ACTION ITEM |
Take every line containing "fillrectWrites" out of the records.

Stored dataset items:
- Opening Delimiter -

theorem checked_eq_ok {op : Byte} {i j : Instr} (hok : checked op i = .ok j) : i.wellFormed = true ∧ i = j := by
  unfold checked at hok
  split at hok
  · exact ⟨‹_›, Except.ok.inj hok⟩
  · cases hok

section
variable {op : Byte} {rest : List Byte} {i j : Instr}

theorem encode_of_checked (hmake : encode i = ⟨.bus, op :: rest⟩) (hok : checked op i = .ok j) :
    j.wellFormed = true ∧ encode j = ⟨.bus, op :: rest⟩ := by
  obtain ⟨hwf, rfl⟩ := checked_eq_ok hok
  exact ⟨hwf, hmake⟩

theorem encode_of_decodeAddressed {make : Byte → List Byte → Instr}
    (hmake : ∀ addr data, encode (make addr data) = ⟨.bus, op :: addr :: data⟩)
    (hok : decodeAddressed op make rest = .ok i) : i.wellFormed = true ∧ encode i = ⟨.bus, op :: rest⟩ := by
  unfold decodeAddressed at hok
  split at hok
  · exact encode_of_checked (hmake _ _) hok
  · cases hok

theorem encode_of_decodeLoad {make : Header → List Byte → Instr}
    (hmake : ∀ h data, encode (make h data) = ⟨.bus, op :: (h.bytes ++ data)⟩)
    (hok : decodeLoad op make rest = .ok i) : i.wellFormed = true ∧ encode i = ⟨.bus, op :: rest⟩ := by
  unfold decodeLoad at hok
  split at hok
  · exact encode_of_checked (hmake _ _) hok
  · cases hok

theorem encode_of_decodeBitModify (hok : decodeBitModify rest = .ok i) :
    i.wellFormed = true ∧ encode i = ⟨.bus, opBitModify :: rest⟩ := by
  unfold decodeBitModify at hok
  split at hok
  · obtain rfl := Except.ok.inj hok
    exact ⟨rfl, rfl⟩
  · cases hok

theorem encode_of_decodeBare (hmake : encode j = ⟨.bus, [op]⟩) (hwf : j.wellFormed = true)
    (hok : decodeBare op j rest = .ok i) : i.wellFormed = true ∧ encode i = ⟨.bus, op :: rest⟩ := by
  unfold decodeBare at hok
  split at hok
  · obtain rfl := Except.ok.inj hok
    exact ⟨hwf, hmake⟩
  · cases hok

end

/-- Rules R70, R71: the twelve opcodes in the decoder's order. -/
theorem encode_of_decodeBusOp {op : Byte} {rest : List Byte} {i : Instr} (hok : decodeBusOp op rest = .ok i) :
    i.wellFormed = true ∧ encode i = ⟨.bus, op :: rest⟩ := by
  simp only [decodeBusOp, ite_eq_iff, reduceCtorEq, and_false, or_false] at hok
  rcases hok with ⟨rfl, hok⟩ | ⟨-, ⟨rfl, hok⟩ | ⟨-, ⟨rfl, hok⟩ | ⟨-, ⟨rfl, hok⟩ | ⟨-, ⟨rfl, hok⟩ | ⟨-, ⟨rfl, hok⟩ | ⟨-,
    ⟨rfl, hok⟩ | ⟨-, ⟨rfl, hok⟩ | ⟨-, ⟨rfl, hok⟩ | ⟨-, ⟨rfl, hok⟩ | ⟨-, ⟨rfl, hok⟩ | ⟨-, rfl, hok⟩⟩⟩⟩⟩⟩⟩⟩⟩⟩⟩
  · exact encode_of_decodeAddressed (fun _ _ => rfl) hok
  · exact encode_of_decodeAddressed (fun _ _ => rfl) hok
  · exact encode_of_decodeBitModify hok
  · exact encode_of_decodeLoad (fun _ _ => rfl) hok
  · exact encode_of_decodeLoad (fun _ _ => rfl) hok
  · exact encode_of_decodeLoad (fun _ _ => rfl) hok
  · exact encode_of_decodeBare rfl rfl hok
  · exact encode_of_decodeBare rfl rfl hok
  · exact encode_of_decodeBare rfl rfl hok
  · exact encode_of_checked rfl hok
  · exact encode_of_checked rfl hok
  · exact encode_of_decodeBare rfl rfl hok
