-- ==== Sys2Proof/Machine/Memory.lean ====
section
/-! DEFINITION. The bytes of a buffer as a canonical list of cells: reading one byte and writing one byte
(`20_memory.md` rules R8, R40, R52: all of `MemRead`, `MemWrite` move one byte). -/

namespace Sys2Proof.Machine

/-- What an offset that no entry lists reads as: the zero of a fresh buffer (rules R91, R60 (c)). -/
def Memory.unlisted : Byte := 0#8

/-- The byte at an offset: `B[s].data[off]` (rule R8). -/
def Memory.read : Memory → Nat → Byte
  | [], _ => Memory.unlisted
  | (b, u) :: rest, a => if a = b then u else Memory.read rest a

/-- Puts a cell in front, unless its byte is what an unlisted offset reads as. -/
def Memory.cons (a : Nat) (v : Byte) (rest : Memory) : Memory :=
  if v = Memory.unlisted then rest else (a, v) :: rest

/-- Writes one byte: `B[s].data[off] <- v` (rule R8), keeping the canonical form. -/
def Memory.write : Memory → Nat → Byte → Memory
  | [], a, v => Memory.cons a v []
  | (b, u) :: rest, a, v =>
    if a < b then Memory.cons a v ((b, u) :: rest)
    else if a = b then Memory.cons a v rest
    else (b, u) :: Memory.write rest a v

/-- Every offset listed is above `lo` (when there is a `lo`), the offsets strictly rise, and no entry is equal to
what an unlisted offset reads as. -/
def Memory.wfAbove (lo : Option Nat) : Memory → Bool
  | [] => true
  | (b, u) :: rest =>
    (match lo with | none => true | some l => decide (l < b)) && (u != Memory.unlisted) &&
      Memory.wfAbove (some b) rest

/-- The canonical form of a buffer's bytes. -/
def Memory.wf (m : Memory) : Bool := Memory.wfAbove none m

/-- Every offset listed is below `n`: there is no byte at or after `len(s)` (rule R40). -/
def Memory.below (n : Nat) (m : Memory) : Bool := m.all fun cell => decide (cell.1 < n)

end Sys2Proof.Machine
end

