-- ==== Sys2Proof/Machine/Rectangular.lean ====
section
/-! DEFINITION. The rectangular operators FILL, FILLRECT, FLIPX, FLIPY, SCROLL, DOUBLEDX, DOUBLEDY, DOUBLED, REPLACE
(`43_rectangular.md` rules R140 to R150). Each computes its list of pixel writes from the buffer as it was when the
command started (rules R66, R140 (c)) and applies it. -/

namespace Sys2Proof.Machine

/-- FILL's writes: `PixWrite(RD, x, y, C)` for every pixel (rule R141). -/
def fillWrites (b : Buffer) (c : Int) : List PixelWrite :=
  (grid b.w b.h).map fun q => ⟨q.1, q.2, c⟩

/-- FILL: every pixel becomes `C & mask` (rule R141). -/
def execFill (rd : SlotIx) (s : State) : Result :=
  needBuffer rd s fun b => paint rd b (fillWrites b s.opC) s

/-- The clipped rectangle `[x0, x1) × [y0, y1)` of rule R150, by its corner, its width and its height; a width or
height of 0 when it is empty. -/
def clipRect (b : Buffer) (x y w h : Int) : Int × Int × Nat × Nat :=
  let x0 := max x 0
  let x1 := min (x + w) b.w
  let y0 := max y 0
  let y1 := min (y + h) b.h
  (x0, y0, (x1 - x0).toNat, (y1 - y0).toNat)

/-- FILLRECT's writes by rule R150's closed form, "for exactly the (x, y) with x0 ≤ x < x1 and y0 ≤ y < y1". The
literal loop of rule R142 is `fillrectGolden` below; the two agree (log entry 9). -/
def fillrectWrites (b : Buffer) (x y w h c : Int) : List PixelWrite :=
  let r := clipRect b x y w h
  (grid r.2.2.1 r.2.2.2).map fun q => ⟨r.1 + q.1, r.2.1 + q.2, c⟩

/-- The loop of rule R142 as it is written: `setPixel(x+i, y+j, color)` over the unclamped logical rectangle. Not
what the machine runs (its length is the product of two operands of up to 2^31), but what it is stated against. -/
def fillrectGolden (x y w h c : Int) : List PixelWrite :=
  (grid w.toNat h.toNat).map fun q => ⟨x + q.1, y + q.2, c⟩

/-- FILLRECT: the pixels of the clipped rectangle become `C & mask` (rules R142, R150). -/
def execFillrect (rd : SlotIx) (s : State) : Result :=
  needBuffer rd s fun b => paint rd b (fillrectWrites b s.opX s.opY s.opW s.opH s.opC) s

/-- FLIPX's writes: pixel `(width-1-x, y)` of the snapshot at `(x, y)` (rule R143). -/
def flipxWrites (b : Buffer) : List PixelWrite :=
  (grid b.w b.h).map fun q => ⟨q.1, q.2, b.pixRead (b.w - 1 - q.1) q.2⟩

/-- FLIPX: the buffer is mirrored left to right (rule R143). -/
def execFlipx (rd : SlotIx) (s : State) : Result :=
  needBuffer rd s fun b => paint rd b (flipxWrites b) s

/-- FLIPY's writes: pixel `(x, height-1-y)` of the snapshot at `(x, y)` (rule R144). -/
def flipyWrites (b : Buffer) : List PixelWrite :=
  (grid b.w b.h).map fun q => ⟨q.1, q.2, b.pixRead q.1 (b.h - 1 - q.2)⟩

/-- FLIPY: the buffer is mirrored top to bottom (rule R144). -/
def execFlipy (rd : SlotIx) (s : State) : Result :=
  needBuffer rd s fun b => paint rd b (flipyWrites b) s

/-- The value SCROLL gives an exposed pixel: 0 (rule R145; the spec's decision D12, U3). -/
def scrollFill : Int := 0

/-- SCROLL's writes: pixel `(x - dx, y - dy)` of the snapshot where it exists, else 0 (rule R145). -/
def scrollWrites (b : Buffer) (dx dy : Int) : List PixelWrite :=
  (grid b.w b.h).map fun q =>
    let sx : Int := q.1 - dx
    let sy : Int := q.2 - dy
    ⟨q.1, q.2, if b.inBounds sx sy then b.pixRead sx.toNat sy.toNat else scrollFill⟩

/-- SCROLL: the picture moves by `(X, Y)`, without wrap; exposed pixels become 0 (rule R145). -/
def execScroll (rd : SlotIx) (s : State) : Result :=
  needBuffer rd s fun b => paint rd b (scrollWrites b s.opX s.opY) s

/-- REPLACE's writes: every pixel equal to `from` (`old`), compared as an integer, becomes `to` (`new`)
(rule R149). -/
def replaceWrites (b : Buffer) (old new : Int) : List PixelWrite :=
  ((grid b.w b.h).filter fun q => (b.pixRead q.1 q.2 : Int) == old).map fun q => ⟨q.1, q.2, new⟩

/-- REPLACE: `C` is `from`, `C2` is `to` (rule R149). -/
def execReplace (rd : SlotIx) (s : State) : Result :=
  needBuffer rd s fun b => paint rd b (replaceWrites b s.opC s.opC2) s

/-- The writes of the doubling commands into an `nw` by `nh` buffer: pixel `(x div kx, y div ky)` of the source at
`(x, y)`, with `kx`, `ky` the factors of the two axes (rules R146 to R148). -/
def doubledWrites (b : Buffer) (kx ky : Nat) : List PixelWrite :=
  (grid (kx * b.w) (ky * b.h)).map fun q => ⟨q.1, q.2, b.pixRead (q.1 / kx) (q.2 / ky)⟩

/-- The new buffer of the doubling commands: `B[RD] <- (valid 1, width nw, height nh, dc B[RS].dc, data zero)`, then
the pixel writes (rules R146 to R148). -/
def doubledBuffer (b : Buffer) (kx ky : Nat) : Buffer :=
  (Buffer.zeroed (kx * b.w) (ky * b.h) b.depth).writeAll (doubledWrites b kx ky)

/-- The shared body of DOUBLEDX, DOUBLEDY and DOUBLED: the checks of rule R146 in its order, then the new buffer. -/
def doubleInto (rd rs : SlotIx) (kx ky : Nat) (s : State) : Result :=
  needBuffer rs s fun b => needFree rd s
    (check (decide (Config.maxDim < kx * b.w) || decide (Config.maxDim < ky * b.h)) .dimRange s
      (install rd (doubledBuffer b kx ky) s))

/-- DOUBLEDX: each pixel becomes a block 2 wide and 1 high (rule R146). -/
def execDoubledx (rd rs : SlotIx) (s : State) : Result := doubleInto rd rs 2 1 s

/-- DOUBLEDY: each pixel becomes a block 1 wide and 2 high (rule R147). -/
def execDoubledy (rd rs : SlotIx) (s : State) : Result := doubleInto rd rs 1 2 s

/-- DOUBLED: each pixel becomes a block 2 wide and 2 high (rule R148). -/
def execDoubled (rd rs : SlotIx) (s : State) : Result := doubleInto rd rs 2 2 s

end Sys2Proof.Machine
end

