-- ==== Sys2Proof/Machine/Flags.lean ====
section
/-! DEFINITION. The status bits. The PPE has no condition codes and no command sets a flag as a side effect
(`10_state.md` rule R21): what there is are the register images of `CTRL`, `STATUS` and `CAUSE`, with their
reserved bits, and the fault line. -/

namespace Sys2Proof.Machine

/-- What `CTRL` reads: bit 0 `STRICT`, bits [31:1] hardwired 0 (rules R24, R96). -/
def State.ctrlWord (s : State) : Word := BitVec.ofNat 32 s.strict.toNat

/-- A write of `CTRL` stores bit 0 of the written value and nothing else (rules R24, R95). -/
def State.writeCtrl (s : State) (v : Word) : State := { s with strict := v.getLsbD 0 }

/-- `STATUS.BUSY` reads 0 always (rule R25). -/
def busyBit : BitVec 1 := 0#1

/-- What `STATUS` reads: 30 zeros, `BUSY`, `FAULT` (rules R25, R96). -/
def State.statusWord (s : State) : Word := (0#30 ++ busyBit) ++ BitVec.ofBool s.fault

/-- What `CAUSE` reads: the cause code in bits [7:0], bits [31:8] 0 (rules R26, R96). -/
def State.causeWord (s : State) : Word := s.cause.zeroExtend 32

/-- The output line `fault`: its level equals `STATUS.FAULT` at all times (rule R197). -/
def State.faultLine (s : State) : Bool := s.fault

end Sys2Proof.Machine
end

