/-- Rule R115: CLONE's faults in its order, and the byte-equal buffer in the free slot. -/
def Obligations.CloneCopiesTheBuffer : Prop :=
  ∀ (s : State) (rd rs : SlotIx), takesBadSlot (.clone rd rs) rs s ∧
    ∀ b, s.slot rs = some b →
      (s.slot rd ≠ none → exec (.clone rd rs) s = .next (s.takeFault .slotBusy)) ∧
      (s.slot rd = none → (∃ c, s.pmCapacity = some c ∧ c < s.used + b.len) →
        exec (.clone rd rs) s = .next (s.takeFault .allocFail)) ∧
      (s.slot rd = none → (∀ c, s.pmCapacity = some c → s.used + b.len ≤ c) →
        exec (.clone rd rs) s = .next (s.setSlot rd (some b)))

/-- Rule R116: COPYFROM's faults in its order, and every byte of `RS`, padding included, over `RD`. -/
def Obligations.CopyfromOverwritesEveryByte : Prop :=
  ∀ (s : State) (rd rs : SlotIx),
    (takesBadSlot (.copyfrom rd rs) rd s ∧ takesBadSlot (.copyfrom rd rs) rs s) ∧
    ∀ b o, s.slot rd = some b → s.slot rs = some o →
      (¬(o.width = b.width ∧ o.height = b.height ∧ o.depth = b.depth) →
        exec (.copyfrom rd rs) s = .next (s.takeFault .dimMismatch)) ∧
      (o.width = b.width → o.height = b.height → o.depth = b.depth →
        ∃ b', exec (.copyfrom rd rs) s = .next (s.setSlot rd (some b')) ∧ b.SameShape b' ∧
          ∀ off, off < b.len → b'.readByte off = o.readByte off)

/-! ## Rectangular operators (`43_rectangular.md`) -/

/-- Rule R141: FILL sets every pixel to `C & mask`; padding bits keep their value. -/
def Obligations.FillPaintsEveryPixel : Prop :=
  ∀ (s : State) (rd : SlotIx), takesBadSlot (.fill rd) rd s ∧
    ∀ b, s.slot rd = some b → b.ok = true →
      ∃ b', exec (.fill rd) s = .next (s.setSlot rd (some b')) ∧ b.Repaints b' fun _ _ => some s.opC

/-- Rule R150: FILLRECT writes exactly the pixels of `[X, X+W) × [Y, Y+H)` that lie in the buffer, for all operand
values, on exact integers. -/
def Obligations.FillrectPaintsTheClippedRectangle : Prop :=
  ∀ (s : State) (rd : SlotIx), takesBadSlot (.fillrect rd) rd s ∧
    ∀ b, s.slot rd = some b → b.ok = true →
      ∃ b', exec (.fillrect rd) s = .next (s.setSlot rd (some b')) ∧
        b.Repaints b' fun x y =>
          if s.opX ≤ x ∧ (x : Int) < s.opX + s.opW ∧ s.opY ≤ y ∧ (y : Int) < s.opY + s.opH then some s.opC else none

/-- Rule R142: FILLRECT equals the golden loop "for every `(i,j)` in `[0,w) × [0,h)`, `setPixel(x+i, y+j, color)`"
with the writes outside the buffer dropped, whatever the operands; of a free slot it takes `BadSlot`. -/
def Obligations.FillrectEqualsTheGoldenLoop : Prop :=
  ∀ (s : State) (rd : SlotIx), takesBadSlot (.fillrect rd) rd s ∧
    ∀ b, s.slot rd = some b → b.ok = true →
      exec (.fillrect rd) s =
        .next (s.setSlot rd (some (b.writeAll (fillrectGolden s.opX s.opY s.opW s.opH s.opC))))

/-- Rule R141's corner case: FILL equals FILLRECT with `X` = `Y` = 0, `W` = width, `H` = height. -/
def Obligations.FillEqualsFillrectOfTheWholeBuffer : Prop :=
  ∀ (s : State) (rd : SlotIx) (b : Buffer), s.slot rd = some b → s.opX = 0 → s.opY = 0 → s.opW = b.w → s.opH = b.h →
    exec (.fill rd) s = exec (.fillrect rd) s ∧ ∃ t, exec (.fill rd) s = .next t

/-- Rule R143: FLIPX puts the pixel of `(width-1-x, y)` at `(x, y)`. -/
def Obligations.FlipxMirrorsEachRow : Prop :=
  ∀ (s : State) (rd : SlotIx), takesBadSlot (.flipx rd) rd s ∧
    ∀ b, s.slot rd = some b → b.ok = true →
      ∃ b', exec (.flipx rd) s = .next (s.setSlot rd (some b')) ∧
        b.Repaints b' fun x y => some (b.pixRead (b.w - 1 - x) y)

/-- Rule R144: FLIPY puts the pixel of `(x, height-1-y)` at `(x, y)`. -/
def Obligations.FlipyMirrorsTheRows : Prop :=
  ∀ (s : State) (rd : SlotIx), takesBadSlot (.flipy rd) rd s ∧
    ∀ b, s.slot rd = some b → b.ok = true →
      ∃ b', exec (.flipy rd) s = .next (s.setSlot rd (some b')) ∧
        b.Repaints b' fun x y => some (b.pixRead x (b.h - 1 - y))

/-- Rules R143, R144 and property S1: FLIPX twice, and FLIPY twice, is the state it started from, byte for byte. -/
def Obligations.FlippingTwiceIsTheIdentity : Prop :=
  ∀ (s : State) (rd : SlotIx) (b : Buffer), s.slot rd = some b → b.ok = true →
    (∃ t, exec (.flipx rd) s = .next t ∧ exec (.flipx rd) t = .next s) ∧
    (∃ t, exec (.flipy rd) s = .next t ∧ exec (.flipy rd) t = .next s)

/-- Rule R145: SCROLL moves the pixel of `(x - X, y - Y)` to `(x, y)` where it exists, and 0 elsewhere. -/
def Obligations.ScrollShiftsAndExposesZero : Prop :=
  ∀ (s : State) (rd : SlotIx), takesBadSlot (.scroll rd) rd s ∧
    ∀ b, s.slot rd = some b → b.ok = true →
      ∃ b', exec (.scroll rd) s = .next (s.setSlot rd (some b')) ∧
        b.Repaints b' fun x y =>
          if 0 ≤ x - s.opX ∧ x - s.opX < b.w ∧ 0 ≤ y - s.opY ∧ y - s.opY < b.h
          then some (b.pixRead (x - s.opX).toNat (y - s.opY).toNat) else some 0

/-- Rules R146 to R148: the doubling commands' success: a buffer of the source's depth, `kx` times as wide and `ky`
times as high, each source pixel a block of `kx` by `ky`, padding bits 0. -/
def Obligations.DoublingReplicatesEachPixel : Prop :=
  ∀ (s : State) (rd rs : SlotIx) (kx ky : Nat) (i : Instr),
    (i = .doubledx rd rs ∧ kx = 2 ∧ ky = 1 ∨ i = .doubledy rd rs ∧ kx = 1 ∧ ky = 2 ∨
      i = .doubled rd rs ∧ kx = 2 ∧ ky = 2) →
    takesBadSlot i rs s ∧
    ∀ b, s.slot rs = some b →
      (s.slot rd ≠ none → exec i s = .next (s.takeFault .slotBusy)) ∧
      (s.slot rd = none → (65535 < kx * b.w ∨ 65535 < ky * b.h) → exec i s = .next (s.takeFault .dimRange)) ∧
      (s.slot rd = none → kx * b.w ≤ 65535 → ky * b.h ≤ 65535 →
        (∃ c, s.pmCapacity = some c ∧ c < s.used + dataLen (kx * b.w) (ky * b.h) b.depth) →
        exec i s = .next (s.takeFault .allocFail)) ∧
      (s.slot rd = none → kx * b.w ≤ 65535 → ky * b.h ≤ 65535 →
        (∀ c, s.pmCapacity = some c → s.used + dataLen (kx * b.w) (ky * b.h) b.depth ≤ c) →
        ∃ b' : Buffer, exec i s = .next (s.setSlot rd (some b')) ∧ b'.w = kx * b.w ∧ b'.h = ky * b.h ∧ b'.depth = b.depth ∧
          (∀ x y, x < b'.w → y < b'.h → b'.pixRead x y = b.pixRead (x / kx) (y / ky)) ∧
          ∀ x y, b'.w ≤ x → x < b'.lanesPerRow → y < b'.h → b'.pixRead x y = 0)

/-- Rule R148's corner case: DOUBLED into a free slot gives the buffer, byte for byte, that DOUBLEDX into a second
free slot followed by DOUBLEDY of that into a third gives, and the buffer that the reverse order gives; where the
dimensions are legal and the capacity has room for the two buffers of either way. -/
def Obligations.DoubledIsDoubledxThenDoubledy : Prop :=
  ∀ (s : State) (rs d x y : SlotIx) (b : Buffer), s.slot rs = some b →
    s.slot d = none → s.slot x = none → s.slot y = none → x ≠ y → 2 * b.w ≤ 65535 → 2 * b.h ≤ 65535 →
    (∀ c, s.pmCapacity = some c →
      s.used + dataLen (2 * b.w) b.h b.depth + dataLen (2 * b.w) (2 * b.h) b.depth ≤ c ∧
      s.used + dataLen b.w (2 * b.h) b.depth + dataLen (2 * b.w) (2 * b.h) b.depth ≤ c) →
    ∃ t u v u' v', exec (.doubled d rs) s = .next t ∧
      exec (.doubledx x rs) s = .next u ∧ exec (.doubledy y x) u = .next v ∧
      exec (.doubledy x rs) s = .next u' ∧ exec (.doubledx y x) u' = .next v' ∧
      t.slot d ≠ none ∧ v.slot y = t.slot d ∧ v'.slot y = t.slot d

/-- Rule R149: REPLACE rewrites every pixel equal to `C`, as an integer, to `C2 & mask`, and no other. -/
def Obligations.ReplaceRewritesTheMatchingPixels : Prop :=
  ∀ (s : State) (rd : SlotIx), takesBadSlot (.replace rd) rd s ∧
    ∀ b, s.slot rd = some b → b.ok = true →
      ∃ b', exec (.replace rd) s = .next (s.setSlot rd (some b')) ∧
        b.Repaints b' fun x y => if (b.pixRead x y : Int) = s.opC then some s.opC2 else none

- Closing Delimiter -

OUTPUT BELOW |
def fillrectWrites (b : Buffer) (x y w h c : Int) : List PixelWrite :=
  needBuffer rd s fun b => paint rd b (fillrectWrites b s.opX s.opY s.opW s.opH s.opC) s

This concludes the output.